Fig 1: MSA - golden yellow colonies.



Fig 2: EMB plates - metallic green colonies.



Genotypic confirmation of Staphylococci spp was carried out through tuf gene (Fig 3) and S. aureus through nuc gene using PCR (Fig 4). Based on results, 77.5% (31/40) isolates were Staphylococci spp and among these 41.94% (13/31) isolates were S. aureus. The presence of E. coli was identified in 35% of isolates (Fig 5).

Fig 3: Genotypic confirmation of tuf gene.



Fig 4: PCR assay for nuc gene.



Fig 5: PCR assay for E. coli targeting uspA gene.



The ABST targeted for Staphylococcus spp isolates revealed 100% resistance against penicillin and ampicillin, 83.87% samples were observed resistant to methicillin and 80.65% were found to be resistant to tetracycline, gentamicin, vancomycin and amikacin. The co-trimoxazole showed 74.19% resistance and 61.29% samples resistant to ciprofloxacin and ceftriaxone. 58.06% and 51.61% noticed resistance to cefotaxime and enrofloxacin respectively.

Based on the sensitivity test, E. coli isolates revealed that 85.71% were found to be resistant to tetracycline, gentamicin, cefotaxime, ceftriaxone, co-trimoxazole, ampicillin, amikacin and ciprofloxacin and 75.43% samples resistant to enrofloxacin. Complete resistance (100%) was observed against penicillin, methicillin and vancomycin. Methicillin resistance was found that 38.46% in S. aureus (Fig 6) and 16.67% in other Staphylococcus spp. The blaTEM gene were expressed in 16.13% of Staphylococcus spp and 14.29% of E. coli isolates.

Fig 6: Staphylococcus aureus isolates containing mecA gene.



The antibacterial effect of atorvastatin, vitamin D revealed no significant antibacterial activity against both Staphylococcus spp and E. coli isolates (Fig 7).
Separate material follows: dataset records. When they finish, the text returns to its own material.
-- ==== Sys2Proof/Certificates/Slice0/Obligations.lean ====
section
/-! DEFINITION. The statements for the provers, from the numbered rules of spec/. Every statement is about any capacity
L (`s.nlimbs`), not about the default one. `bit` reads a flag as 0 or 1, `val` an array of limbs as its integer. Where
a statement has a `Frame`, its clauses on `cmdr` rest on log entry 17, on `held` on log entry 4, and on `host`, `answers`,
`issues` and `work` on log entries 2 and 3: the model's choices, not sentences of the rules cited. -/

open Sys2Proof Sys2Proof.Machine

/-! ## Encoding (R60 to R70) -/

/-- Every well-formed command, encoded and written to CMD, decodes to itself, whatever its operands (R61, R65, R69). -/
def Obligations.DecodeOfEncodeIsIdentity : Prop :=
  ∀ i : Instr, wellFormed i = true → decode (cmdValue i) = .ok i

/-- A CMD value that decodes is the encoding of the command it decodes to, and that command is well-formed: no bit of
the 64-bit value is ignored and no two values spell one command (R65, R66). -/
def Obligations.DecodedValueIsTheEncoding : Prop :=
  ∀ (v : Word) (i : Instr), decode v = .ok i → cmdValue i = v ∧ wellFormed i = true

/-- "A 64-bit CMD value `v` spells a command exactly when `v[63:32] = 0`, `v[31:0]` matches one row and meets its
further condition." The rows are the match and mask columns of R65, and the command is the matched row's. -/
def Obligations.DecodesExactlyWhenARowMatches : Prop :=
  ∀ (v : Word) (op : Op),
    (∃ i, decode v = .ok i ∧ opOf i = op) ↔
      v.extractLsb' 32 32 = 0 ∧ matchesRow op (v.extractLsb' 0 32) = true

/-- Command words written out digit by digit from the encodings of 97 section 3.1 decode to the commands they stand
for, one or more of each family. A sanity statement. -/
def Obligations.SampleWordsDecode : Prop :=
  decode 0x01765400 = .ok (.mulw 7 4 6 5) ∧
  decode 0x02777002 = .ok (.adcw 7 7 7 .flag) ∧
  decode 0x03456002 = .ok (.sbbw 4 5 6 .flag) ∧
  decode 0x10012000 = .ok (.add 0 1 2) ∧
  decode 0x13677000 = .ok (.mulf 6 7 7) ∧
  decode 0x14560700 = .ok (.shl 5 6 7) ∧
  decode 0x20070000 = .ok (.setmod 7) ∧
  decode 0x22312000 = .ok (.montmul 3 1 2) ∧
  decode 0x31312000 = .ok (.rsat 3 1 2) ∧
  decode 0xF0000000 = .ok .zeroize

/-! ## The word unit (R80 to R88) -/

/-- The three word functions are exact over the integers (R80, R81, R82), sums and products commute, and subtracting
undoes adding with the same carry (R87). -/
def Obligations.WordFunctionsAreExact : Prop :=
  (∀ a b : Word,
    (wideMultiply a b).1.toNat = a.toNat * b.toNat / 2 ^ 64 ∧
    (wideMultiply a b).2.toNat = a.toNat * b.toNat % 2 ^ 64) ∧
  (∀ (a b : Word) (c : Bool),
    (addWithCarry a b c).1.toNat + 2 ^ 64 * bit (addWithCarry a b c).2 = a.toNat + b.toNat + bit c) ∧
  (∀ (a b : Word) (c : Bool),
    ((subWithBorrow a b c).1.toNat : Int) - 2 ^ 64 * bit (subWithBorrow a b c).2 = a.toNat - b.toNat - bit c) ∧
  (∀ (a b : Word) (c : Bool), addWithCarry a b c = addWithCarry b a c) ∧
  (∀ a b : Word, wideMultiply a b = wideMultiply b a) ∧
  (∀ (a b : Word) (c : Bool),
    subWithBorrow (addWithCarry a b c).1 b c = (a, (addWithCarry a b c).2))

/-- MULW completes with the exact 128-bit product of the old sources in its two destinations, high half in `rd`, low
half in `rc`; no flag, no other register and no context field changes (R80, R83). -/
def Obligations.MulwWritesTheProduct : Prop :=
  ∀ (s : State) (rd rc ra rb : WReg), rd ≠ rc →
    ∃ t, exec (.mulw rd rc ra rb) s = .next t ∧
      (getW t rd).toNat * 2 ^ 64 + (getW t rc).toNat = (getW s ra).toNat * (getW s rb).toNat ∧
      t.cf = s.cf ∧ t.ord = s.ord ∧ t.ctx = s.ctx ∧ Completed t ∧ Frame s t [rd, rc] []

/-- ADCW completes with sum and carry-out of the old sources and the selected carry-in, 0, 1 or the old CF (R63, R84). -/
def Obligations.AdcwAddsWithSelectedCarry : Prop :=
  ∀ (s : State) (rd ra rb : WReg) (c : CarrySel),
    ∃ t, exec (.adcw rd ra rb c) s = .next t ∧
      (getW t rd).toNat + 2 ^ 64 * bit t.cf = (getW s ra).toNat + (getW s rb).toNat +
        (match c with | .zero => 0 | .one => 1 | .flag => bit s.cf) ∧
      t.ord = s.ord ∧ t.ctx = s.ctx ∧ Completed t ∧ Frame s t [rd] []

/-- SBBW completes with difference and borrow-out, `ra` the minuend (R63, R85). -/
def Obligations.SbbwSubtractsWithSelectedBorrow : Prop :=
  ∀ (s : State) (rd ra rb : WReg) (c : CarrySel),
    ∃ t, exec (.sbbw rd ra rb c) s = .next t ∧
      ((getW t rd).toNat : Int) - 2 ^ 64 * bit t.cf = (getW s ra).toNat - (getW s rb).toNat -
        (match c with | .zero => 0 | .one => 1 | .flag => (bit s.cf : Int)) ∧
      t.ord = s.ord ∧ t.ctx = s.ctx ∧ Completed t ∧ Frame s t [rd] []

/-- Two ADCW, the second with the carry of the first, add 128-bit values; two SBBW subtract them (R88). The first
destination must not be a source of the second command, nor its destination. -/
def Obligations.WordChainsAre128Bit : Prop :=
  ∀ (s : State) (lo hi alo ahi blo bhi : WReg), lo ≠ ahi → lo ≠ bhi → lo ≠ hi →
    (∃ t u, exec (.adcw lo alo blo .zero) s = .next t ∧ exec (.adcw hi ahi bhi .flag) t = .next u ∧
      (getW u lo).toNat + 2 ^ 64 * (getW u hi).toNat + 2 ^ 128 * bit u.cf =
        ((getW s alo).toNat + 2 ^ 64 * (getW s ahi).toNat) + ((getW s blo).toNat + 2 ^ 64 * (getW s bhi).toNat)) ∧
    (∃ t u, exec (.sbbw lo alo blo .zero) s = .next t ∧ exec (.sbbw hi ahi bhi .flag) t = .next u ∧
      ((getW u lo).toNat : Int) + 2 ^ 64 * (getW u hi).toNat - 2 ^ 128 * bit u.cf =
        ((getW s alo).toNat + 2 ^ 64 * (getW s ahi).toNat) - ((getW s blo).toNat + 2 ^ 64 * (getW s bhi).toNat))

/-! ## BigUint operations (R90 to R99) -/

/-- ADD completes with the sum modulo 2^(64L) in `rd`, and CF exactly when the true sum exceeds the capacity (R91). -/
def Obligations.AddWritesWrappedSum : Prop :=
  ∀ (s : State) (rd ra rb : BReg),
    ∃ t, exec (.add rd ra rb) s = .next t ∧
      valB t rd = (valB s ra + valB s rb) % 2 ^ (64 * s.nlimbs) ∧ (getB t rd).length = s.nlimbs ∧
      (t.cf = true ↔ 2 ^ (64 * s.nlimbs) ≤ valB s ra + valB s rb) ∧
      t.ord = s.ord ∧ t.ctx = s.ctx ∧ Completed t ∧ Frame s t [] [rd]

/-- SUB completes with the difference modulo 2^(64L) in `rd`, and CF exactly when the minuend is the smaller (R92). -/
def Obligations.SubWritesWrappedDifference : Prop :=
  ∀ (s : State) (rd ra rb : BReg), BanksOk s →
    ∃ t, exec (.sub rd ra rb) s = .next t ∧
      ((valB t rd : Int) = (valB s ra - valB s rb) % 2 ^ (64 * s.nlimbs)) ∧ (getB t rd).length = s.nlimbs ∧
      (t.cf = true ↔ valB s ra < valB s rb) ∧
      t.ord = s.ord ∧ t.ctx = s.ctx ∧ Completed t ∧ Frame s t [] [rd]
However, the combination of atorvastatin and vitamin D with ampicillin indicated wider zones of inhibition against both Staphylococcus spp and E. coli (Fig  8 and 9). 
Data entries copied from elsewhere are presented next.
-- ==== Sys2Proof/Tests/Slice0.lean ====
section
/-! SUPPORT. Tests: well-formedness, decoding of words written out from 97 section 3.1, one step per command with the
values of spec/96 and spec/97, the port, and a witness for the hypotheses of every statement. -/

open Sys2Proof Sys2Proof.Machine

namespace Sys2Proof.Tests

/-! ### Small states -/

/-- A block of two limbs right after reset, the start state of most vectors of 96 and 97. -/
def base : State := State.resetOf 2

/-- The state after vector SM1: N = 3233, n = 1, N′ as 97 section 1.1 gives it. -/
def withCtx : State :=
  { base with ctx := { valid := true, n := [0xCA1, 0], np := [0x85BDA4F0669F289F, 0], rl := 1 } }

/-- Two BigUint registers set. -/
def set2 (s : State) (i : Fin 8) (v : Nat) (j : Fin 8) (u : Nat) : State := setB (setB s i v) j u

/-- A command issued and not completed, with `n` steps of latency left. -/
def running (s : State) (cmd : Word) (n : Nat) (es : List HostEvent) : State :=
  { s with busy := true, cmdr := cmd, work := n, host := es }

/-- What the port reads at `a` in the state that an outcome answers. -/
def readAfter (o : Res) (a : Addr) : Option Word :=
  match o with
  | .next t => some (portRead t a)
  | _ => none

/-- The value of a BigUint register in the state that an outcome answers. -/
def bigAfter (o : Res) (r : Fin 8) : Option Nat :=
  match o with
  | .next t => some (valB t r)
  | _ => none

/-- The state that an outcome answers. -/
def stateAfter (o : Res) : Option State :=
  match o with
  | .next t => some t
  | _ => none

/-! ### Well-formedness: the two checks on operands (R65, R67) -/

theorem test_mulw_same_destination_is_ill_formed : wellFormed (.mulw 3 3 0 1) = false := by decide
theorem test_mulf_odd_destination_is_ill_formed :
    wellFormed (.mulf 1 1 2) = false ∧ wellFormed (.mulf 7 1 2) = false := by decide
theorem test_mulw_mulf_well_formed :
    wellFormed (.mulw 3 2 0 1) = true ∧ wellFormed (.mulf 6 7 7) = true := by decide

/-! ### Decoding: 97 section 3.1 (every command) and 3.2 (illegal values) -/

theorem test_decode_word_unit :
    decode 0x01301200 = .ok (.mulw 3 2 0 1) ∧ decode 0x01765400 = .ok (.mulw 7 4 6 5) ∧
    decode 0x02201000 = .ok (.adcw 2 0 1 .zero) ∧ decode 0x02201001 = .ok (.adcw 2 0 1 .one) ∧
    decode 0x02777002 = .ok (.adcw 7 7 7 .flag) ∧ decode 0x03456002 = .ok (.sbbw 4 5 6 .flag) := by decide
theorem test_decode_biguint :
    decode 0x10012000 = .ok (.add 0 1 2) ∧ decode 0x11777000 = .ok (.sub 7 7 7) ∧
    decode 0x12012000 = .ok (.cmp 1 2) ∧ decode 0x12070000 = .ok (.cmp 7 0) ∧
    decode 0x13677000 = .ok (.mulf 6 7 7) ∧ decode 0x14560700 = .ok (.shl 5 6 7) ∧
    decode 0x15010000 = .ok (.shr 0 1 0) := by decide
theorem test_decode_montgomery :
    decode 0x20070000 = .ok (.setmod 7) ∧ decode 0x21210000 = .ok (.tomont 2 1) ∧
    decode 0x22312000 = .ok (.montmul 3 1 2) ∧ decode 0x23430000 = .ok (.frommont 4 3) := by decide
theorem test_decode_exponentiation_and_system :
    decode 0x30312000 = .ok (.modexp 3 1 2) ∧ decode 0x31777000 = .ok (.rsat 7 7 7) ∧
    decode 0xF0000000 = .ok .zeroize := by decide
/-- IL1, IL2, IL5, IL10, IL11, IL13. -/
theorem test_decode_illegal_one :
    decode 0 = .error .reservedOpcode ∧ decode 0x0000000101301200 = .error .upperBits ∧
    decode 0x04000000 = .error .reservedOpcode ∧ decode 0x01301204 = .error .zField ∧
    decode 0x01301201 = .error .unusedField ∧ decode 0x01000000 = .error .sameDestination := by decide
/-- IL14 to IL19, IL25, IL27 to IL29, IL40. -/
theorem test_decode_illegal_two :
    decode 0x01801200 = .error .registerNumber ∧ decode 0x01380200 = .error .registerNumber ∧
    decode 0x01308200 = .error .registerNumber ∧ decode 0x01301800 = .error .registerNumber ∧
    decode 0x02201003 = .error .carrySelect ∧ decode 0x03201003 = .error .carrySelect ∧
    decode 0x12112000 = .error .unusedField ∧ decode 0x13112000 = .error .oddPair ∧
    decode 0x13712000 = .error .oddPair ∧ decode 0x13812000 = .error .registerNumber ∧
    decode 0xF0000001 = .error .unusedField := by decide
/-- The words of 97 section 3.1 for the operands at the right, by the encoder. -/
theorem test_encode :
    encode (.mulw 7 4 6 5) = 0x01765400 ∧ encode (.adcw 2 0 1 .one) = 0x02201001 ∧
    encode (.shl 5 6 7) = 0x14560700 ∧ encode (.cmp 7 0) = 0x12070000 := by decide

/-! ### One command each: values of 96 and 97 -/

/-- 96 section 1.1: both destinations are sources. -/
theorem test_mulw_in_place :
    let o := exec (.mulw 1 0 0 1) (setW (setW base 0 7) 1 0xFFFFFFFFFFFFFFFF)
    readAfter o 0x0011 = some 6 ∧ readAfter o 0x0010 = some 0xFFFFFFFFFFFFFFF9 := by decide
/-- MW12. -/
theorem test_mulw :
    let o := exec (.mulw 3 2 0 1) (setW (setW base 0 0x0123456789ABCDEF) 1 0xFEDCBA9876543210)
    readAfter o 0x0013 = some 0x0121FA00AD77D742 ∧ readAfter o 0x0012 = some 0x2236D88FE5618CF0 := by decide
/-- AC10: CF is the carry-in. -/
theorem test_adcw_with_flag :
    let s := setCF (setW (setW base 0 0xFFFFFFFFFFFFFFFF) 1 0xFFFFFFFFFFFFFFFF) true
    readAfter (exec (.adcw 2 0 1 .flag) s) 0x0012 = some 0xFFFFFFFFFFFFFFFF ∧
    readAfter (exec (.adcw 2 0 1 .flag) s) 0x0002 = some 1 := by decide
/-- AC6: with cin = 0 the old CF is ignored. -/
theorem test_adcw_ignores_flag :
    let s := setCF (setW (setW base 0 0xFFFFFFFFFFFFFFFF) 1 0xFFFFFFFFFFFFFFFF) true
    readAfter (exec (.adcw 2 0 1 .zero) s) 0x0012 = some 0xFFFFFFFFFFFFFFFE := by decide
/-- SB7. -/
theorem test_sbbw_with_flag :
    let s := setCF (setW (setW base 0 5) 1 5) true
    readAfter (exec (.sbbw 2 0 1 .flag) s) 0x0012 = some 0xFFFFFFFFFFFFFFFF ∧
    readAfter (exec (.sbbw 2 0 1 .flag) s) 0x0002 = some 1 := by decide
/-- SB4: 0 - (2^64 - 1) - 1. -/
theorem test_sbbw_with_one :
    let s := setW base 1 0xFFFFFFFFFFFFFFFF
    readAfter (exec (.sbbw 2 0 1 .one) s) 0x0012 = some 0 ∧
    readAfter (exec (.sbbw 2 0 1 .one) s) 0x0002 = some 1 := by decide
/-- AD2: the carry goes into limb 1. -/
theorem test_add_carries :
    let o := exec (.add 0 1 2) (set2 base 1 0xFFFFFFFFFFFFFFFF 2 1)
    readAfter o 0x1000 = some 0 ∧ readAfter o 0x1001 = some 1 ∧ readAfter o 0x0002 = some 0 := by decide
/-- 96 section 2.1: doubling in place, overflowing. -/
theorem test_add_in_place :
    let o := exec (.add 1 1 1) (setB base 1 0x80000000000000000000000000000005)
    bigAfter o 1 = some 0xA ∧ readAfter o 0x0002 = some 1 := by decide
/-- SU7. -/
theorem test_sub_borrows :
    let o := exec (.sub 0 1 2)
      (set2 base 1 0x0123456789ABCDEFFEDCBA9876543210 2 0xFEDCBA98765432100123456789ABCDEF)
    bigAfter o 0 = some 0x02468ACF13579BDFFDB97530ECA86421 ∧ readAfter o 0x0002 = some 1 := by decide
/-- CP7: a value with its top bit set is large. -/
theorem test_cmp_is_unsigned :
    readAfter (exec (.cmp 1 2)
      (set2 base 1 0x80000000000000000000000000000000 2 0x7FFFFFFFFFFFFFFFFFFFFFFFFFFFFFFF)) 0x0002 = some 4 := by
  decide
/-- 96 section 2.3: CF is kept beside ORD. -/
theorem test_cmp_keeps_carry :
    readAfter (exec (.cmp 1 2) (setCF (set2 base 1 0 2 1) true)) 0x0002 = some 3 := by decide
/-- 96 section 2.4: sources inside the destination pair. -/
theorem test_mulf_in_place :
    let o := exec (.mulf 0 0 1)
      (set2 base 0 0xFFFFFFFFFFFFFFFF0000000000000003 1 0x8000000000000000000000000000000B)
    bigAfter o 1 = some 0x7FFFFFFFFFFFFFFF800000000000000C ∧
    bigAfter o 0 = some 0x7FFFFFFFFFFFFFF50000000000000021 := by decide
/-- SH6 and SH12. -/
theorem test_shl :
    let s := setB base 1 0x8000000000000001C00000000000000F
    bigAfter (exec (.shl 0 1 0) (setW s 0 0x41)) 0 = some 0x800000000000001E0000000000000000 ∧
    bigAfter (exec (.shl 0 1 0) (setW s 0 0xFFFFFFFFFFFFFFFF)) 0 = some 0 := by decide
/-- SH4 and SH8. -/
theorem test_shr :
    let s := setB base 1 0x8000000000000001C00000000000000F
    bigAfter (exec (.shr 0 1 0) (setW s 0 0x3F)) 0 = some 0x00000000000000010000000000000003 ∧
    bigAfter (exec (.shr 0 1 0) (setW s 0 0x80)) 0 = some 0 := by decide
/-- SM7. -/
theorem test_setmod :
    let o := exec (.setmod 0) (setB base 0 0x7FFFFFFFFFFFFFFFFFFFFFFFFFFFFFFF)
    readAfter o 0x2100 = some 1 ∧ readAfter o 0x2101 = some 0x8000000000000000 ∧
    readAfter o 0x0004 = some 0x20001 ∧ readAfter o 0x0001 = some 2 := by decide
/-- 97 section 1.1: a failed SETMOD keeps the former context. -/
theorem test_setmod_even :
    let o := exec (.setmod 0) (setB withCtx 0 1000)
    readAfter o 0x0001 = some 0x402 ∧ readAfter o 0x2000 = some 0xCA1 ∧ readAfter o 0x0004 = some 0x10001 := by
  decide
/-- TM4 and TM11: a value at or above N is reduced. -/
theorem test_tomont :
    bigAfter (exec (.tomont 2 1) (setB withCtx 1 42)) 2 = some 1160 ∧
    bigAfter (exec (.tomont 2 1) (setB withCtx 1 3275)) 2 = some 1160 := by decide
/-- MM5. -/
theorem test_montmul : bigAfter (exec (.montmul 3 1 2) (set2 withCtx 1 1160 2 2454)) 3 = some 2845 := by
  decide
/-- MM12. -/
theorem test_montmul_out_of_range :
    let o := exec (.montmul 3 1 2) (set2 withCtx 1 1 2 3233)
    readAfter o 0x0001 = some 0x202 ∧ bigAfter o 3 = some 0 := by decide
/-- FM4 and FM8. -/
theorem test_frommont :
    bigAfter (exec (.frommont 4 3) (setB withCtx 3 1160)) 4 = some 42 ∧
    readAfter (exec (.frommont 4 3) (setB withCtx 3 3233)) 0x0001 = some 0x202 := by decide
/-- E1 and E3. -/
theorem test_modexp :
    bigAfter (exec (.modexp 3 1 2) (set2 withCtx 1 42 2 17)) 3 = some 2557 ∧
    bigAfter (exec (.modexp 3 1 2) (set2 withCtx 1 3275 2 17)) 3 = some 2557 := by decide
/-- E12: all 128 bits of the exponent set. -/
theorem test_modexp_wide_exponent :
    bigAfter (exec (.modexp 3 1 2) (set2 withCtx 1 2 2 0xFFFFFFFFFFFFFFFFFFFFFFFFFFFFFFFF)) 3 = some 2390 := by
  decide +kernel
/-- RS2. -/
theorem test_rsat : bigAfter (exec (.rsat 3 1 2) (set2 withCtx 1 2557 2 2753)) 3 = some 42 := by decide
/-- RS8: message at N. -/
theorem test_rsat_out_of_range :
    readAfter (exec (.rsat 3 1 2) (set2 withCtx 1 3233 2 17)) 0x0001 = some 0x202 := by decide
/-- PR10: the registers and the context are gone. -/
theorem test_zeroize :
    let o := exec .zeroize (setCF (setW (setB withCtx 1 42) 3 9) true)
    readAfter o 0x0001 = some 0 ∧ readAfter o 0x0002 = some 0 ∧ readAfter o 0x0013 = some 0 ∧
    readAfter o 0x1100 = some 0 ∧ readAfter o 0x2000 = some 0 := by decide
Fig 7: Zone of inhibition of atorvastatin and vitamin D alone.



Fig 8: Zone of inhibition of atorvastatin with ampicillin and tetracycline.



Fig 9: Zone of inhibition of vitamin D with ampicillin and tetracycline.
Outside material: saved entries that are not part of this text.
-- ==== Sys2Proof/Machine/Flags.lean ====
section
/-! DEFINITION. The flags as the rules set and clear them (R30 to R34, R41), and the register-read map that gathers
them (R87 to R89). -/

namespace Sys2Proof.Machine

open Sys2Proof.Config

/-- A SYNC event would be effective (R140). -/
def Regs.gateOpen (r : Regs) : Bool := r.syncEn && r.armed

/-- The writes of an effective SYNC event (R140). -/
def Regs.takeEdge (r : Regs) : Regs := { r with pending := true, armed := false, firstSyncSeen := true }

/-- The debounce guard has been exceeded, strictly (R158). -/
def Regs.guardPassed (r : Regs) (c : Params) : Bool := c.debounceMs < r.elapsedMs.toNat

/-- EV7's condition: the rainfall delay has passed, strictly, and the scenario's rain is not all emitted (R163). -/
def Regs.rainDue (r : Regs) (c : Params) : Bool :=
  decide (c.rainDelayMs < r.elapsedMs.toNat) && decide (r.currentRainfall.toNat < r.peakRainfall.toNat)

/-- `ramp_direction_flag` as a bit: `UP` is 0, `DOWN` is 1 (R28). -/
def RampDir.bit : RampDir → Bool
  | .up => false
  | .down => true

/-- Register 0, `STATUS` (R88): bit 10 first, bit 0 last. -/
def statusWord (r : Regs) (busy : Bool) : Word32 :=
  (0 : BitVec 21) ++ BitVec.ofBool busy ++ BitVec.ofBool r.rainInflight ++ BitVec.ofBool r.rampDirection.bit
    ++ BitVec.ofBool r.newScenario ++ BitVec.ofBool r.periodFlag ++ BitVec.ofBool r.firstSyncSeen
    ++ BitVec.ofBool r.pending ++ BitVec.ofBool r.armed ++ BitVec.ofBool r.tickEn ++ BitVec.ofBool r.syncEn
    ++ BitVec.ofBool r.inited

/-- Register 14, `CONFIG` (R89). -/
def configWord (c : Params) : Word32 :=
  (0 : BitVec 29) ++ BitVec.ofBool (c.syncEdgePol = .falling) ++ BitVec.ofBool c.bankActiveLevel
    ++ BitVec.ofBool (c.variant = .shared)

/-- FG is not at `IDLE` (R88); `cmd_ready` is its negation (R86). -/
def State.busy (s : State) : Bool := s.fg.pc ≠ .idle

/-- The register that `addr` selects, as the state stands (R64, R87). -/
def State.readRegister (s : State) (addr : BitVec 4) : Word32 :=
  match addr.toNat with
  | 0 => statusWord s.regs s.busy
  | 1 => s.regs.peakSpeed.setWidth 32
  | 2 => s.regs.peakDirectionIndex.setWidth 32
  | 3 => s.regs.peakRainfall.setWidth 32
  | 4 => s.regs.currentSpeed.setWidth 32
  | 5 => s.regs.currentRainfall.setWidth 32
  | 6 => s.regs.elapsedMs
  | 7 => s.regs.rainAccUm
  | 8 => s.regs.rainTargetUm
  | 9 => s.regs.rainPulseTotal
  | 10 => s.regs.speedFreq
  | 11 => s.regs.speedDuty.setWidth 32
  | 12 => (0 : BitVec 17) ++ s.regs.outDirDuty ++ s.regs.outBankSel
  | 13 => s.regs.outDirFreq
  | 14 => configWord s.cfg
  | _ => 0

/-- `reg_rdata`: the register that `reg_addr` selects, combinationally (R87). -/
def State.regRdata (s : State) : Word32 := s.readRegister s.port.regAddr

end Sys2Proof.Machine
end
There was increased MIC of tetracycline for E. coli (2.53 µg/ml) and Staphylococcus spp (2.45 µg/ml) observed. The combination of tetracycline with atorvastatin and vitamin D decreased the MIC to 1.73 µg/ml and 1.51 µg/ml for Staphylococcus spp respectively. Similarly, for E. coli, the MIC was reduced 1.89 µg/ml with tetracycline-atorvastatin and 1.56 µg/ml with tetracycline-vitamin D combination, which was non significant (Table 4).

Table 4: MICs of tetracycline.



The MIC of ampicillin for E. coli isolates was 22.62µg/ml and the recommended CLSI (2016) MIC breakpoint for ampicillin against E. coli is £8 µg/ml. The increase in MIC of ampicillin for Staphylococcus spp isolates was 17.20 µg/ml where as the recommended MIC for ampicillin against Staphylococcus spp by CLSI (2016) is £4 µg/ml. The MIC of ampicillin in combination with atorvastatin against Staphylococcus spp and E. coli was 2.49 µg/ml and 2.61 µg/ml, respectively. The combination of ampicillin with vitamin D against both Staphylococcus spp and E. coli produced an average MIC of 2.742 µg/ml and 1.092 µg/ml, respectively, which was statistically significant (Table 5).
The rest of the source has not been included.